Кассий. Я вот уже несколько времени наблюдаю за тобою, Брут. Я уже не вижу в твоих глазах ни той приветливости, ни той нежности, которые я привык в них видеть. Ты стал как-то холоден и скрытен с искренно любящим тебя другом.

Брут. Не впади в заблуждение, Кассий. Если взоры мои, действительно, омрачены,- причиной этому то, что они устремлены внутрь меня самого. Меня с некоторых пор, действительно тревожит борьба противоречивых ощущений и мыслей, касающихся исключительно меня одного. Легко может статься, что это отражается на моем внешнем обращении; но пусть друзья мои,- а в числе их несомненно находишься и ты, Кассий,- этим не печалятся. Они в в моей невнимательности не должны видеть ничего, кроме разве того, что бедный Брут, борясь с самим собою, забывает выражать свою привязанность другим.

Кассий. Если так, я сильно ошибся в причине дурного твоего настроения. Поэтому я должен сохранить в своей груди много мыслей первейшей важности и соображений, заслуживающих полного внимания. Скажи, добрый Брут, можешь ты видеть собственное свое лицо?

Брут. Не могу, потому-что себя мы видим только через отражение, при помощи других предметов.

Кассий.

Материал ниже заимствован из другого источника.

-- ==== Sys2Proof/Laws/KeptConds.lean ====
section
/-! SUPPORT. What the operations of Machine/Conds.lean keep (Laws/Kept.lean), once for each. -/

namespace Sys2Proof.Machine

theorem endCond_kept {g : State} (what : KeyCond) (from_ : Nat) (s : State) (hk : Kept g s) :
    Kept g (endCond what from_ s) := by
  simp only [endCond]
  iterate 12 (try any_goals first
    | with_reducible exact hk
    | with_reducible apply Kept.ite
    | split
    | with_reducible refine Kept.mk ?_ rfl rfl rfl rfl rfl rfl rfl rfl rfl rfl rfl rfl)

theorem keyEdgesFrom_kept {g : State} (l0 : Nat) (old : State) (x1 : Tbl Partition) (x2 : State) (hk : Kept g x2) :
    Kept g (keyEdgesFrom l0 old x1 x2) := by
  induction x1 generalizing l0 old x2 with
  | nil => simp only [keyEdgesFrom]; with_reducible exact hk
  | cons c l ih =>
    simp only [keyEdgesFrom]
    iterate 12 (try any_goals first
      | with_reducible exact hk
      | with_reducible apply ih
      | with_reducible apply raiseEvent_kept
      | with_reducible apply Kept.ite
      | split
      | with_reducible refine Kept.mk ?_ rfl rfl rfl rfl rfl rfl rfl rfl rfl rfl rfl rfl)

theorem keyEdges_kept {g : State} (old : State) (s : State) (hk : Kept g s) :
    Kept g (keyEdges old s) := by
  simp only [keyEdges]
  iterate 12 (try any_goals first
    | with_reducible exact hk
    | with_reducible apply keyEdgesFrom_kept
    | with_reducible apply Kept.ite
    | split
    | with_reducible refine Kept.mk ?_ rfl rfl rfl rfl rfl rfl rfl rfl rfl rfl rfl rfl)

theorem timeEdge_kept {g : State} (x1 : Tbl Partition) (x2 : State) (hk : Kept g x2) :
    Kept g (timeEdge x1 x2) := by
  induction x1 generalizing x2 with
  | nil => simp only [timeEdge]; with_reducible exact hk
  | cons c l ih =>
    simp only [timeEdge]
    iterate 12 (try any_goals first
      | with_reducible exact hk
      | with_reducible apply ih
      | with_reducible apply raiseEvent_kept
      | with_reducible apply Kept.ite
      | split
      | with_reducible refine Kept.mk ?_ rfl rfl rfl rfl rfl rfl rfl rfl rfl rfl rfl rfl)

end Sys2Proof.Machine
end

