-- ==== Sys2Proof/Laws/StepsAccess.lean ====
section
/-! SUPPORT. What each meaning of Machine/Access.lean keeps (Laws/Kept.lean), once for each command. -/

namespace Sys2Proof.Machine

theorem execInternalAccess_kept {g0 : State} (a : Access) (s : State) (hk : Kept g0 s) :
    Kept g0 (stateOf s (execInternalAccess a s)) := by
  simp only [execInternalAccess]
  iterate 16 (try any_goals first
    | with_reducible exact hk
    | with_reducible refine onMain_kept _ _ hk ?_
    | with_reducible apply stateOf_kept
    | with_reducible apply stateOf_ite_kept
    | with_reducible apply access_kept
    | with_reducible apply Kept.ite
    | intro _
    | split
    | with_reducible refine Kept.mk ?_ rfl rfl rfl rfl rfl rfl rfl rfl rfl rfl rfl rfl)

theorem execAcUpdateOpen_kept {g0 : State} (mask : Nat) (core : Nat) (epoch : Nat) (s : State) (hk : Kept g0 s) :
    Kept g0 (stateOf s (execAcUpdateOpen mask core epoch s)) := by
  simp only [execAcUpdateOpen]
  iterate 16 (try any_goals first
    | with_reducible exact hk
    | with_reducible refine onMain_kept _ _ hk ?_
    | with_reducible apply stateOf_kept
    | with_reducible apply stateOf_ite_kept
    | with_reducible apply staleWrite_kept
    | with_reducible apply Kept.ite
    | intro _
    | split
    | with_reducible refine Kept.mk ?_ rfl rfl rfl rfl rfl rfl rfl rfl rfl rfl rfl rfl)

theorem execAcUpdateClose_kept {g0 : State} (writes : List RuleWrite) (s : State) (hk : Kept g0 s) :
    Kept g0 (stateOf s (execAcUpdateClose writes s)) := by
  simp only [execAcUpdateClose]
  iterate 16 (try any_goals first
    | with_reducible exact hk
    | with_reducible refine onMain_kept _ _ hk ?_
    | with_reducible apply stateOf_kept
    | with_reducible apply stateOf_ite_kept
    | with_reducible apply raiseEvent_kept
    | with_reducible apply afterUpdate_kept
    | with_reducible apply abortUpdate_kept
    | with_reducible apply Kept.ite
    | intro _
    | split
    | with_reducible refine Kept.mk ?_ rfl rfl rfl rfl rfl rfl rfl rfl rfl rfl rfl rfl)

theorem execAcUpdateTimeout_kept {g0 : State} (s : State) (hk : Kept g0 s) :
    Kept g0 (stateOf s (execAcUpdateTimeout s)) := by
  simp only [execAcUpdateTimeout]
  iterate 16 (try any_goals first
    | with_reducible exact hk
    | with_reducible refine onMain_kept _ _ hk ?_
    | with_reducible apply stateOf_kept
    | with_reducible apply stateOf_ite_kept
    | with_reducible apply abortUpdate_kept
    | with_reducible apply Kept.ite
    | intro _
    | split
    | with_reducible refine Kept.mk ?_ rfl rfl rfl rfl rfl rfl rfl rfl rfl rfl rfl rfl)

theorem execDenyRecordRead_kept {g0 : State} (s : State) (hk : Kept g0 s) :
    Kept g0 (stateOf s (execDenyRecordRead s)) := by
  simp only [execDenyRecordRead]
  iterate 16 (try any_goals first
    | with_reducible exact hk
    | with_reducible refine viaBar_kept _ _ _ hk ?_
    | with_reducible apply stateOf_kept
    | with_reducible apply stateOf_ite_kept
    | with_reducible apply emit_kept
    | with_reducible apply Kept.ite
    | intro _
    | split
    | with_reducible refine Kept.mk ?_ rfl rfl rfl rfl rfl rfl rfl rfl rfl rfl rfl rfl)

end Sys2Proof.Machine
end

Да, не иначе. Поэтому многие скорбят о том, что у тебя нет зеркала, которое в твоих собственных глазах отражало-бы скрытые твои достоинства и помогало бы тебе ясно видеть самого себя. Я слыхал, как наиболее достойные личности Рима,- за исключением бессмертного Цезаря,- говоря о Бруте и скорбя об иге, давящем наше поколение, желали, чтобы у благородного Брута были глаза.

Брут. Зачем-же ты заставляешь меня искать во мне самом то, чего во мне нет? В какие опасности хочешь ты этим вовлечь меня, Кассий?

Кассий. Добрейший Брут, приготовься-же выслушать меня. Так как тебе известно, что видеть себя ты можешь только через отражение, то я явлюсь твоим зеркалом и с должным смирением представлю тебе часть тебя самого, неизвестную до сих пор тебе самому. Во мне ты, любезный Брут, сомневаться не можешь. Если-бы я был отъявленный насмешник или позорил дружбу, расточая направо и налево, кому ни попало; еслиб ты узнал, что я крепко сжимая людей в объятиях, только льщу им, а затем издеваюсь над ними, что сближаюсь на пирах со всякой сволочью,- тогда, конечно, ты мог-бы мне не доверять (За сценой звуки труб и радостные возгласы).

Брут. Что значат эти крики? Боюсь, как-бы народ не избрал Цезаря своим царем.

Кассий. А, ты боишься! Из этого я могу заключить, что такое избрание было-бы тебе нежелательно?

Брут. Да, Кассий, очень нежелательно, хотя я горячо люблю Цезаря. Однако, перестань меня задерживать здесь так долго. Что-же ты хочешь доверить мне? Если дело идет об общем благе, укажи мне, с одной стороны, честь, с другой - смерть, и я на обеих взгляну с одинаковым хладнокровием, потому-что желал-бы, чтобы боги хоть на столько относились ко мне благосклонно, на сколько я сильнее люблю честь, чем боюсь смерти.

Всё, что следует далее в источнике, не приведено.